For anyone who's interested, I've bought 'Empire: Wounds of Honour' by Anthony Riches and 'The Rapture' by Liz Jensen. Managed to resist buying the new Philip Pullman book, although I'm bound to buy it the first time I see a paperback version.
The Empire: Wounds of Freedom
Was inspired to buy this by finding I had no Roman historical novels to read during the relevant GoodReads Historical BookClub theme.
Marcus Valerius Aquila has scarcely landed in Britannia when he has to run for his life- condemned to dishonourable death by power-crazed Emperor Commodus. Desperate, the Praetorian Guard officer agrees to take a new name, serve in an obscure regiment on Hadrian's Wall and lie low until he can hope for justice.
Then a rebel army sweeps down from the wastes North of the Wall, and Marcus has to prove he's hard enough to lead a century in the front line of a brutal war with a merciless enemy.
The Rapture
A review of this book came up on my Google Reader choices and it sounded interesting so I put it on my BookCrossing wishlist. When I saw it at Tesco's I just couldn't resist!
In a merciless summer of biblical heat and destructive winds, Gabrielle Fox's main concern is to rebuild her career as a psychologist after a shattering car accident.
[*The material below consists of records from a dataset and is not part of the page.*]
/-! ## Lanes (R165) -/

/-- Lane width of an element type. -/
def etWidth (e : BitVec 3) : Nat := if e = 0 || e = 2 || e = 3 then 32 else if e = 6 || e = 7 then 8 else 16
/-- Lanes of an element type. -/
def etLanes (e : BitVec 3) : Nat := 512 / etWidth e
/-- Whether an element type is a floating-point one, and whether an integer one is signed. -/
def isFloat (e : BitVec 3) : Bool := e = 0 || e = 1
def isSigned (e : BitVec 3) : Bool := e = 2 || e = 4 || e = 6
/-- The number format of a floating-point element type. -/
def etFmt (e : BitVec 3) : Fmt := if e = 0 then f32 else bf16

/-- Lane `i` of `w` bits as a number. -/
def laneNat (v : V512) (w i : Nat) : Nat := v.toNat / 2 ^ (w * i) % 2 ^ w
/-- A lane's number read as a signed or an unsigned integer. -/
def asInt (w : Nat) (signed : Bool) (x : Nat) : Int := if signed && 2 ^ (w - 1) ≤ x then (x : Int) - 2 ^ w else x
/-- An integer wrapped to a lane. -/
def wrap (w : Nat) (x : Int) : Nat := (x % 2 ^ w).toNat

/-- The old value of a destination, where the prefix has it read: a merge under a mask (R167). -/
def oldLanes (p : Prefix) (d : BitVec 5) : M V512 :=
  if p.mask = 0#3 || p.zero then do
    claim (.v d)
    pure 0
  else rv d
/-- Waits until such a destination may be written. -/
def claimLanes (p : Prefix) (d : BitVec 5) : M Unit := do
  let _ ← oldLanes p d
  pure ()

/-- The destination register written lane by lane under the prefix (R167): an inactive lane keeps its old value or
becomes zero, and sets no flag. Bits above the `n` lanes are written zero. A dependent instruction issues `lat` cycles
after this one (R166). -/
def writeLanes (p : Prefix) (w n : Nat) (d : BitVec 5) (lat : Nat) (f : Nat → Nat × FpFlags) : M Unit := do
  let m ← maskOf p
  let old ← oldLanes p d
  let rs := (List.range n).map fun i => if m.getLsbD i then f i else (if p.zero then 0 else laneNat old w i, 0)
  wv d (ofLanes w n fun i => BitVec.ofNat w (nth (0, 0) rs i).1)
  raise (rs.foldl (fun acc r => acc ||| r.2) 0)
  addLock (.v d) lat

/-! ## Lane arithmetic (R169 to R173) -/

/-- A value rounded to a lane: a NaN becomes the canonical NaN, whatever its sign (R170). -/
def packLane (f : Fmt) (mode : Rounding) (v : FpNum) (fl : FpFlags) : Nat × FpFlags :=
  match v with
  | .nan _ => (nanCode f false, fl)
  | v => let (c, g) := packNum f mode v; (c, fl ||| g)

/-- The two-operand forms of MAJ 0x18 (R169). -/
inductive VOp where
  | add
  | sub
  | mul
  | min
  | max
  deriving DecidableEq, Repr

/-- One floating-point lane of a two-operand form. -/
def floatOp (f : Fmt) (mode : Rounding) (op : VOp) (x y : Nat) : Nat × FpFlags :=
  let a := decodeNum f x
  let b := decodeNum f y
  match op with
  | .add => let (v, g) := addNum mode a b; packLane f mode v g
  | .sub => let (v, g) := addNum mode a (negNum b); packLane f mode v g
  | .mul => let (v, g) := mulNum a b; packLane f mode v g
  | .min => (minMaxNum f false x y, 0)
  | .max => (minMaxNum f true x y, 0)
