-- ==== Sys2Proof/Machine/Ring.lean ====
section
/-! DEFINITION. The swift ring (12_sync_ring.md R299 to R306, 20_swift_ring.md R379 to R386, R387, R388): its instructions,
the passages of its slots, the origin, the windows of boards and the landing of alighted payloads. -/
namespace Sys2Proof.Machine
open Sys2Proof

/-! ## Names, positions and passages (R300, R301) -/

/-- The slots of a lane. -/
def laneSlots : Nat := 2176
/-- The position of a station (R301). -/
def stationPos (st : Nat) : Nat := st + 16 * (st / 256)
/-- The index of the slot that passes a position at a cycle (R301). -/
def slotPassing (p t : Nat) : Nat := (p + (laneSlots - t % laneSlots)) % laneSlots
/-- The first cycle from `t` on at which a slot passes a position (R301). -/
def passageFrom (p i t : Nat) : Nat := t + (p + 2 * laneSlots - i % laneSlots - t % laneSlots) % laneSlots
/-- The revolutions a slot has made since reset, its REV (R300, R379). -/
def slotRev (i t : Nat) : Nat := (i + t) / laneSlots
/-- The name of a slot (R300). -/
def slotName (ln : BitVec 2) (i : Nat) : Nat := ln.toNat * 4096 + i

def ringSlot (s : State) (name : Nat) : RingSlot := tabGet RingSlot.reset s.ring name
def laneOff (s : State) (ln : BitVec 2) : Bool := s.lanesOff.getLsbD ln.toNat

/-- The slots that a station holds, for every launch (R384). -/
def stationHolds (s : State) (st : Nat) : Nat :=
  (s.ring.filter fun r => decide (r.2.tag ≠ 0) && decide (r.2.owner.toNat = st)).length

/-- Bits of RSTAT (R305). -/
abbrev rsTag : BitVec 3 := 1
abbrev rsNotOwn : BitVec 3 := 2
abbrev rsFenced : BitVec 3 := 4

/-! ## The effects on a payload (R302) -/

/-- A payload combined with an operand: 16 lanes of FP32 rounded to nearest-even, or 8 of 64 bits wrapping (R302). -/
def ringAdd (i64 : Bool) (x y : V512) : V512 :=
  if i64 then ofLanes 64 8 fun i => lane x 64 i + lane y 64 i
  else ofLanes 32 16 fun i => (add32 (lane x 32 i) (lane y 32 i)).1
/-- The larger of each lane: FP32 under R170, or signed (R302). -/
def ringMax (i64 : Bool) (x y : V512) : V512 :=
  if i64 then ofLanes 64 8 fun i => if (lane x 64 i).slt (lane y 64 i) then lane y 64 i else lane x 64 i
  else ofLanes 32 16 fun i => BitVec.ofNat 32 (minMaxNum f32 true (lane x 32 i).toNat (lane y 32 i).toNat)

/-- The payload that a capture leaves (R302). -/
def ringNew (o : RingOp) (old : V512) : V512 :=
  match o.kind with
  | .add i64 => ringAdd i64 old o.b
  | .max i64 => ringMax i64 old o.b
  | .swap => o.b
  | .cas => if old = o.cmp then o.b else old
  | _ => old

/-! ## Issue (R299 to R303) -/

/-- An operation accepted into its station's queue of 64 entries (R301, R380), and the event of its passage. A board
for any free slot is offered the slot that passes in each cycle of its window (R383). -/
def ringAccept (kind : RingKind) (w : W64) (b cmp : V512) (d : BitVec 5) (addr : Nat) (va : VA) (leaf : LeafTag) :
    M Unit := do
  let cl ← curCluster
  waitUntil (decide (cl.ringQ.length < 64))
  let who ← whoNow
  let id ← fresh
  let s ← ask
  let st := clusterOf s.core
  let ln : BitVec 2 := w.extractLsb' 12 2
  let i := bits w 11 0
  let board := decide (kind = .board)
  let anyFree := board && w.getLsbD 15
  let tag : BitVec 16 := w.extractLsb' 32 16
  let fail : BitVec 3 :=
    if !board then 0
    else if tag = 0#16 then 5
    else if laneOff s ln && (anyFree || decide (laneSlots ≤ i)) then 4
    else if !anyFree && decide (laneSlots ≤ i) then 1
    else 0
  let o : RingOp := ⟨id, who, kind, ln, i, anyFree, tag, b, cmp, d, addr, va, leaf, now s, false, false, false, fail⟩
  update fun s => modCluster s st fun c => { c with ringQ := c.ringQ ++ [o] }
  if fail ≠ 0#3 || (!anyFree && decide (laneSlots ≤ i)) then
    update fun s => later s 4 .ringPassage (.num st (slotName ln i) 0)
  else if anyFree then do
    update fun s => later s 4 .ringPassage (.num st (slotName ln (slotPassing (stationPos st) (now s + 4))) (id + 1))
    update fun s => later s 2180 .boardWindowExpire (.num st id 0)
  else update fun s =>
    later s (passageFrom (stationPos st) i (now s + 4) - now s) .ringPassage (.num st (slotName ln i) 0)

/-- Waits until a register that a ring operation is to write is free of every result but those of earlier ring operations,
which do not hold it back (R387). -/
def ringDest (r : RegId) : M Unit := do
  let s ← ask
  let cl ← curCluster
  if cl.ringQ.any (fun o => isMine s o.who && decide (o.dest = some r)) then pure () else free r

/-- A capture (R299, R302): D is interlocked until it is applied. -/
def capture (i : Instr) (kind : RingKind) (d a : BitVec 5) (b : Option (BitVec 5)) : M Unit := do
  notInHandler i
  let w ← rg a
  let y ← (match b with
    | some r => rv r
    | none => pure 0)
  let cmp ← (if kind = .cas then rv d else do
    ringDest (.v d)
    pure 0)
  ringAccept kind w y cmp d 0 0 ⟨0, 0⟩
  addLock (.v d) 0

/-- SW.RD (R302). -/
def execSwRd (d a : BitVec 5) : State → Out := instr 4 (capture (.swRd d a) .rd d a none)
/-- SW.ADD (R302). -/
def execSwAdd (d a b : BitVec 5) (t : BitVec 1) : State → Out :=
  instr 4 (capture (.swAdd d a b t) (.add (t = 1#1)) d a (some b))
/-- SW.MAX (R302). -/
def execSwMax (d a b : BitVec 5) (t : BitVec 1) : State → Out :=
  instr 4 (capture (.swMax d a b t) (.max (t = 1#1)) d a (some b))
/-- SW.SWAP (R302). -/
def execSwSwap (d a b : BitVec 5) : State → Out := instr 4 (capture (.swSwap d a b) .swap d a (some b))
/-- SW.CAS: D is the comparand (R299, R302). -/
def execSwCas (d a b : BitVec 5) : State → Out := instr 4 (capture (.swCas d a b) .cas d a (some b))

/-- The alighting address of SW.BOARD, checked at issue (R303): a 64-byte-aligned address of a raw page that the station
may write (R428); the peer window only copy jobs reach (R449). -/
def alightAddr (ox0 : W64) : M (VA × Nat × LeafTag) := do
  let va : VA := ox0.setWidth 56
  trapIf (va.toNat % 64 ≠ 0) 0x03 (va.setWidth 64)
  trapIf (windowOf va).isSome 0x05 ox0
  let l ← leafFor va .store
  let pa := leafPa l va
  let s ← ask
  let c ← cur
  trapIf (leafFmt l.entry ≠ 0) 0x05 (va.setWidth 64)
  if admits s 1 c.asid.toNat .write pa (dieOf s.core) && !inPeer pa then pure (va, pa, tagOf l)
  else do
    update fun s => portRefusal s pa 1 c.asid.toNat s.core
    trapM 0x05 (va.setWidth 64)

/-- SW.BOARD (R303): D is interlocked until the board is decided (R387). -/
def execSwBoard (d a b : BitVec 5) : State → Out := instr 4 do
  notInHandler (.swBoard d a b)
  let w ← rg a
  let y ← rv b
  let x ← rox 0
  ringDest (.g d)
  let (va, pa, leaf) ← alightAddr x
  ringAccept .board w y 0 d pa va leaf
  if d = 0#5 then pure () else addLock (.g d) 0

/-- SW.ALIGHT (R304). -/
def execSwAlight (a : BitVec 5) : State → Out := instr 4 do
  notInHandler (.swAlight a)
  let w ← rg a
  ringAccept .alight w 0 0 0 0 0 ⟨0, 0⟩

/-- SW.WAIT (R305): every ring operation of the context applied and every alighting write landed. -/
def execSwWait (d : BitVec 5) : State → Out := instr 4 do
  notInHandler (.swWait d)
  claim (.g d)
  let s ← ask
  let cl ← curCluster
  waitUntil (!(cl.ringQ.any fun r => isMine s r.who) && !flying s [.alightWriteLand])
  let c ← cur
  wg d (c.rstat.setWidth 64)
  modCur fun c => { c with rstat := 0 }

/-! ## Passages (R302 to R304, R379 to R386) -/

/-- Whether a slot's tag matches an operation's (R302, R381). -/
def tagMatches (r : RingSlot) (o : RingOp) : Bool :=
  decide (r.tag ≠ 0) && decide (r.tag = o.tag) && r.who.any fun w => decide (w.asid = o.who.asid)

/-- An operation that leaves its station's queue with bits of RSTAT, FENCED among them when its lane is fenced (R305, R385).
`put` writes its destination, unless a later operation has written it already; the destination is free once no operation is
to write it (R125, R387; DEDUCED, log entry 75). -/
def ringDone (s : State) (st : Nat) (o : RingOp) (rs : BitVec 3) (put : Ctx → Ctx) : State :=
  let same := fun (p : RingOp) => decide (p.who = o.who) && decide (p.dest = o.dest) && p.dest.isSome
  let s := modCluster s st fun c =>
    { c with ringQ := (c.ringQ.filter (·.id ≠ o.id)).map fun p => { p with outdone := p.outdone || (same p && decide (p.id < o.id)) } }
  let more := (getCluster s st).ringQ.any same
  deliver s o.who fun c =>
    let c := { c with rstat := c.rstat ||| rs ||| (if laneOff s o.lane then rsFenced else 0) }
    let c := if o.outdone then c else put c
    match o.dest with
    | some r => if more then c else unlock c r
    | none => c

/-- A capture's or an alight's end: a capture's D takes the payload. -/
def captureDone (s : State) (st : Nat) (o : RingOp) (rs : BitVec 3) (old : V512) : State :=
  ringDone s st o rs fun c => if o.kind = .alight then c else vSet c o.d old

/-- A board's end: D takes the slot name, or bit 63 and the reason (R303). -/
def boardDone (s : State) (st : Nat) (o : RingOp) (reason name : Nat) : State :=
  ringDone s st o 0 fun c =>
    gSet c o.d (if reason = 0 then BitVec.ofNat 64 name else at64 1 63 ||| BitVec.ofNat 64 reason)

/-- A capture or an alight applied at the passage of its slot (R302, R304, R382). -/
def applyCapture (s : State) (st : Nat) (o : RingOp) (name : Nat) : State :=
  let r := ringSlot s name
  if laneOff s o.lane then captureDone s st o 0 0
  else if !tagMatches r o then captureDone s st o rsTag 0
  else if o.kind = .alight then
    if r.owner.toNat = st && r.who.any (fun w => decide (w.ltag = o.who.ltag)) then
      let s := sometime (freeSlot s name) .alightWriteLand (.land o.who r.leaf r.va r.addr r.payload)
      captureDone s st o 0 0
    else captureDone s st o rsNotOwn 0
  else
    captureDone { s with ring := tabPut s.ring name { r with payload := ringNew o r.payload } } st o 0 r.payload

/-- Whether a context named by an operation is still there, resident or saved. -/
def stillThere (s : State) (w : Who) : Bool := resident s w || (savedOf s w).isSome

/-- A slot claimed by a board (R303); when the boarding context is no more, the management core alights it (R306). From
now on the slot's passages of the origin are followed. -/
def claimSlot (s : State) (st : Nat) (o : RingOp) (name : Nat) : State :=
  let s := { s with ring := tabPut s.ring name ⟨o.b, o.tag, BitVec.ofNat 11 st, some o.who, o.addr, o.va, o.leaf, true⟩ }
  let s := later s (passageFrom 0 (name % 4096) (now s + 1) - now s) .ringOrigin (.num name 0 0)
  let s := boardDone s st o 0 name
  if stillThere s o.who then s else alightSlot s (dieOfCluster st) name

/-- A board met by a slot: one for a named slot is decided; one for any free slot claims it, passes it over for the limit
of R384, or goes on (R303, R383). -/
def applyBoard (s : State) (st : Nat) (o : RingOp) (name : Nat) : State :=
  let r := ringSlot s name
  let can := decide (r.tag = 0) && r.passed
  let full := decide (32 ≤ stationHolds s st)
  if laneOff s o.lane then if o.anyFree then s else boardDone s st o 4 name
  else if !can then if o.anyFree then s else boardDone s st o 1 name
  else if full then
    if o.anyFree then modCluster s st fun c => { c with
      ringQ := c.ringQ.map fun q => if q.id = o.id then { q with limited := true } else q }
    else boardDone s st o 2 name
  else claimSlot s st o name

/-- An operation of a station as a slot's passage finds it (R301 to R303). -/
def applyRingOp (st name : Nat) (passing : Bool) (s : State) (o : RingOp) : State :=
  let i := name % 4096
  let here := decide (slotName o.lane o.idx = name) && !o.anyFree
  if now s < o.issued + 4 then s
  else if o.fail ≠ 0#3 then
    if slotName o.lane o.idx = name then boardDone s st o o.fail.toNat 0 else s
  else if here && decide (laneSlots ≤ i) then captureDone s st o rsTag 0
  else if !passing then s
  else if o.kind = .board then
    if here || (o.anyFree && decide (o.lane.toNat = name / 4096) && decide (now s < o.issued + 2180)) then
      applyBoard s st o name
    else s
  else if here then applyCapture s st o name
  else s

/-- The contexts with an operation pending on a slot. -/
def pendingOn (s : State) (name : Nat) : List Who :=
  s.clusters.flatMap fun c => (c.2.ringQ.filter fun o =>
    !o.anyFree && o.fail = 0#3 && decide (slotName o.lane o.idx = name)).map (·.who)

/-- Cause 0x0A falls due for the owner of a slot and for every context with an operation pending on it (R306, R385). -/
def slotTrap (s : State) (name : Nat) (val : W64) : State :=
  let ws := (ringSlot s name).who.toList ++ pendingOn s name
  ws.foldl (fun s w => deliver s w fun c =>
    if c.pending.contains (0x0A, val) then c else { c with pending := c.pending ++ [(0x0A, val)] }) s

/-- An uncorrectable error strikes a slot: it becomes free (R306) and the error counts toward its lane's fence (R462). -/
def slotError (s : State) (name : Nat) : State :=
  let s := slotTrap s name (BitVec.ofNat 64 name)
  let s := report s 2 3 (name / 4096) 0 0 0 0
  if (ringSlot s name).tag = 0#16 then s else freeSlot s name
But when she is assigned Bethany Krall- violent, delusional and insistant that she can foresee natural disasters- she begins to fear she has made a terrible mistake. When catastrophes begin to occur on the very dates Bethany predicted, the apocalyptic puzzle intensifies and the stakes multiply.
A haunting story of human passion and burning faith, The Rapture, is an electrifying pyschological thriller that explores the dark extremes of mankind's self-destruction in the world on the brink.